Create new electorate for Mt Bosavi, Kutubu

Letters

IN light of the call by the Minister for Inter-government Relations Pila Niningi for the Electoral Boundaries Commission (EBC) to identify and create new electorates in the country, I hope the Kutubu and Bosavi local level governments (LLGs) in Southern Highlands are included in this exercise.
The call by the minister is an answer to the plea of our people who have been oppressed and marginalised since Independence by the negligence of successive governments to revisit electoral boundaries.
I understand that other electorates in the country need to be divided as well.
The current electoral boundaries have been drawn during the colonial era and very much through arbitrary means.
Hence, our people have succumbed to development nightmares, including lack of services, infrastructure and equal political representation.

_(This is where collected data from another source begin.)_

-- ==== Sys2Proof/Machine/SwmIns.lean ====
section
/-! DEFINITION. The meaning of every SWM instruction on a run (chapter 05), before traps are taken and writes leave the
run: a function from what the instruction sees (`Env`), the decoded instruction and the run in progress. The run's PC
already stands at the next instruction. -/

namespace Sys2Proof.Machine

/-- What an instruction does. -/
abbrev Meaning := Env → Ins → X → X

/-- Form an operand when the instruction uses it (R186). -/
def formUsed (env : Env) (ty : Option Ty) (o : Opnd) (x : X) : Loc × X :=
  match ty with
  | none => (.absent, x)
  | some t => formOp env t false o x

/-- Read an operand when the instruction uses it. -/
def readUsed (env : Env) (ty : Option Ty) (l : Loc) (x : X) : L48 × X :=
  match ty with
  | none => (0, x)
  | some t => readLoc env t l x

/-- The four steps of R192 for an instruction that computes A from A, B and C: `tb` and `tc` are the types of the
sources it uses, `ra` says that it reads A. [Log: DESIGN CHOICE, safe, entry 18.] -/
def insAlu (ta : Ty) (tb tc : Option Ty) (ra : Bool) (f : Nat → Alu) : Meaning := fun env i x =>
  let (la, x) := formOp env ta false i.a x
  let (lb, x) := formUsed env tb i.b x
  let (lc, x) := formUsed env tc i.c x
  let (b, x) := readUsed env tb lb x
  let (c, x) := readUsed env tc lc x
  let (a, x) := if ra then readLoc env ta la x else (0, x)
  let r := f i.sub a b c
  writeLoc env ta la r.1 (raise r.2 x)

/-- A bit instruction with sources B and C (R207). -/
def insBit (f : Bool → Bool → Bool) : Meaning :=
  insAlu .bit (some .bit) (some .bit) false fun _ => onBits fun _ b c => f b c
/-- A bit instruction with one source (R207). -/
def insBit1 (f : Bool → Bool) : Meaning := insAlu .bit (some .bit) none false fun _ => onBits fun _ b _ => f b
/-- A WORD instruction with sources B and C (R209). -/
def insWord (f : W24 → W24 → W24 → W24 × Sticky) : Meaning :=
  insAlu .word (some .word) (some .word) false fun _ => onWords f
/-- A WORD instruction with one source (R209). -/
def insWord1 (f : W24 → W24 → W24 → W24 × Sticky) : Meaning :=
  insAlu .word (some .word) none false fun _ => onWords f
/-- A WORD compare (R211). -/
def insCmp (p : W24 → W24 → Bool) : Meaning :=
  insAlu .bit (some .word) (some .word) false fun _ => compareWords p
/-- A LONG instruction with sources B and C (R212). -/
def insLong (f : L48 → L48 → L48 → L48 × Sticky) : Meaning :=
  insAlu .long (some .long) (some .long) false fun _ => f
/-- A LONG shift: the count is a WORD (R212). -/
def insLongShift (f : L48 → Nat → L48) : Meaning :=
  insAlu .long (some .long) (some .word) false fun _ _ b c => plain (f b c.toNat)
/-- A REAL48 instruction with sources B and C (R214). -/
def insReal (f : L48 → L48 → L48 × Sticky) : Meaning :=
  insAlu .real (some .real) (some .real) false fun _ _ b c => f b c
/-- A REAL48 instruction with one source (R214). -/
def insReal1 (f : L48 → L48 × Sticky) : Meaning := insAlu .real (some .real) none false fun _ _ b _ => f b
/-- A conversion (R216). -/
def insConv (ta tb : Ty) (f : L48 → L48 × Sticky) : Meaning := insAlu ta (some tb) none false fun _ _ b _ => f b

/-! ## Control and special (R199 to R201) -/

/-- NOP. -/
def insNop : Meaning := fun _ _ x => x
/-- CHK: the run records the check-in (R201). -/
def insChk : Meaning := fun _ _ x => { x with run.chk := true }
/-- CAST raises the trigger (R200). -/
def insCast : Meaning := fun _ _ x => { x with outs := x.outs ++ [.cast] }

/-- TRAP raises 0x100 + A[7:0]. -/
def insTrap : Meaning := fun env i x =>
  let (la, x) := formOp env .word false i.a x
  let (a, x) := readLoc env .word la x
  { x with trap := some (BitVec.ofNat 16 (0x100 + a.toNat % 256)) }

/-- The special register that SUBOP names (R179), with its width as LONG or not. [Log: DESIGN CHOICE, safe, entry 168.] -/
def specialReg (env : Env) (i : Ins) (x : X) : Bool × L48 :=
  match i.sub with
  | 0x00 => (false, i.pc.setWidth 48)
  | 0x01 => (false, x.run.repc.setWidth 48)
  | 0x02 => (false, x.run.tsw.setWidth 48)
  | 0x03 => (true, env.lt)
  | 0x04 => (false, BitVec.ofNat 48 x.run.task)
  | 0x05 => (false, BitVec.ofNat 48 x.run.seg)
  | 0x06 => (false, BitVec.ofNat 48 env.core)
  | _ => (false, 0)

/-- MOVSR (R179, R199); a code from 0x07 on writes its 0 as a WORD. [Log: DESIGN CHOICE, unsafe, entry 219.] -/
def insMovsr : Meaning := fun env i x =>
  let ty : Ty := if i.sub = 3 then .long else .word
  let (la, x) := formOp env ty false i.a x
  writeLoc env ty la (specialReg env i x).2 x

/-- The bits of TSW that SETTSW writes (R181). -/
def tswMask : W24 := 0x71F

/-- SETTSW (R181, R199): never traps. -/
def insSettsw : Meaning := fun env i x =>
  let (la, x) := formOp env .word false i.a x
  let (a, x) := readLoc env .word la x
  { x with run.tsw := a.setWidth 24 &&& tswMask }

/-! ## Repeat prefixes (R202 to R204) -/

/-- Whether the supervisor is asked for an opcode: reserved without a valid decode entry (R237). -/
def passedToSup (env : Env) (op : Nat) : Bool :=
  if customerOp op then !(env.dec (op - 0xE0)).getLsbD 31 else reservedOp op

/-- A repeat prefix. On resumption the count is the saved REPC and A is not evaluated (R142). -/
def insPrefix (repn : Bool) : Meaning := fun env i x =>
  let nxt := decodeIns env.fetch i.next
  if noPrefix nxt.op then
    { x with run.pc := nxt.next, trap := some trapIllegalPrefix }
  else
    let (n, x) :=
      if x.run.resumed then (x.run.repc.setWidth 48, x)
      else let (la, x) := formOp env .word false i.a x
           readLoc env .word la x
    let cnt := if repn then Nat.min n.toNat 256 else n.toNat
    let x := { x with run.resumed := false }
    if cnt = 0 then { x with run.pc := nxt.next, run.repc := 0 }
    else
      let can := !repn || passedToSup env nxt.op || nxt.op = 0x77 || nxt.op = 0x78 || nxt.op = 0x79
      { x with run.pc := i.next, run.repc := BitVec.ofNat 24 cnt, run.rep := some ⟨i.pc, i.next, can⟩ }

Despite these challenges, the people of Kutubu and Bosavi LLGs were honoured to receive the Southern Highlands EBC team on July 20 at the Pimaga government station in Kutubu where our leaders handed a joint-submission for a proposed Kutubu-Bosavi electorate.
A split in Nipa-Kutubu electorate has been emphasised and echoed since 1972 and until 2011, the Hela Transitional Authority proposed to have a Kutubu-Bosavi Electorate in its new province.
This call was mooted because of economic reasons associated with the Kutubu and Moran oil projects and PNG liquefied natural gas (LNG) project. In spite of remaining in Southern Highlands, it has been noted that infrastructure and electricity are lacking in the entire Mt Bosavi LLG area and in Kutubu.
It’s a pity given that just next door in Kutubu LLG, the lucrative Kutubu oil project has been in operation since 1992, feeding the industrial and consumerist world.
Then Moran oil and PNG LNG projects came on stream in 1995 and 2014.
This development and energy inequality are a big setback for our people.
Moreover, Nipa-Kutubu is also one of the most populated electorates in the country with 147, 005 voters recorded in the 2011 census.
According to date from the National Statistics Office, the population growth rate of PNG is at 3.1 per cent per annum, so, next year, this exponential population growth rate would require the creation of a new electorate as per the Organic Law on Provincial and Local Level Government Elections.
Based on the mentioned development issues, I believe the local MP would allude to the fact that numerous plea have been made on the sectors of our society and even in Parliament about the difficulties and constraints faced with regard to service delivery in Nipa-Kutubu.
Hence, there is a need for the EBC and the local MP to give a separate Kutubu-Bosavi electorate the first priority.
The Government should not be forever mesmerised with political rhetoric and the promises of resource gains, but realise that people are dying from curable diseases, snake bites and birth-related complications in remote and isolated communities such as Kantobo in Lower Kutubu, Inu near Lake Kutubu, and Fuya in Mt Bosavi.
Moreover, the people of Kutubu and Bosavi have been contributing to the national purse in terms of investment capital, enterprise skills and labour force, both in the public and private sectors.
Adding to their contributions, the Kutubu oil project has helped prop-up government finances since 1992 and it still remains as an important resource base to the PNG economy. Our forefathers have also given a warm reception to the anthropologists, missionaries, geologists and colonial administrators since 1929 up until the 1950s, helping to bring the gospel and other development into the Highlands and PNG.
I hope the EBC and relevant parliamentary committee will consider the plea of the people of Kutubu and Bosavi LLGs and give them a separate electorate.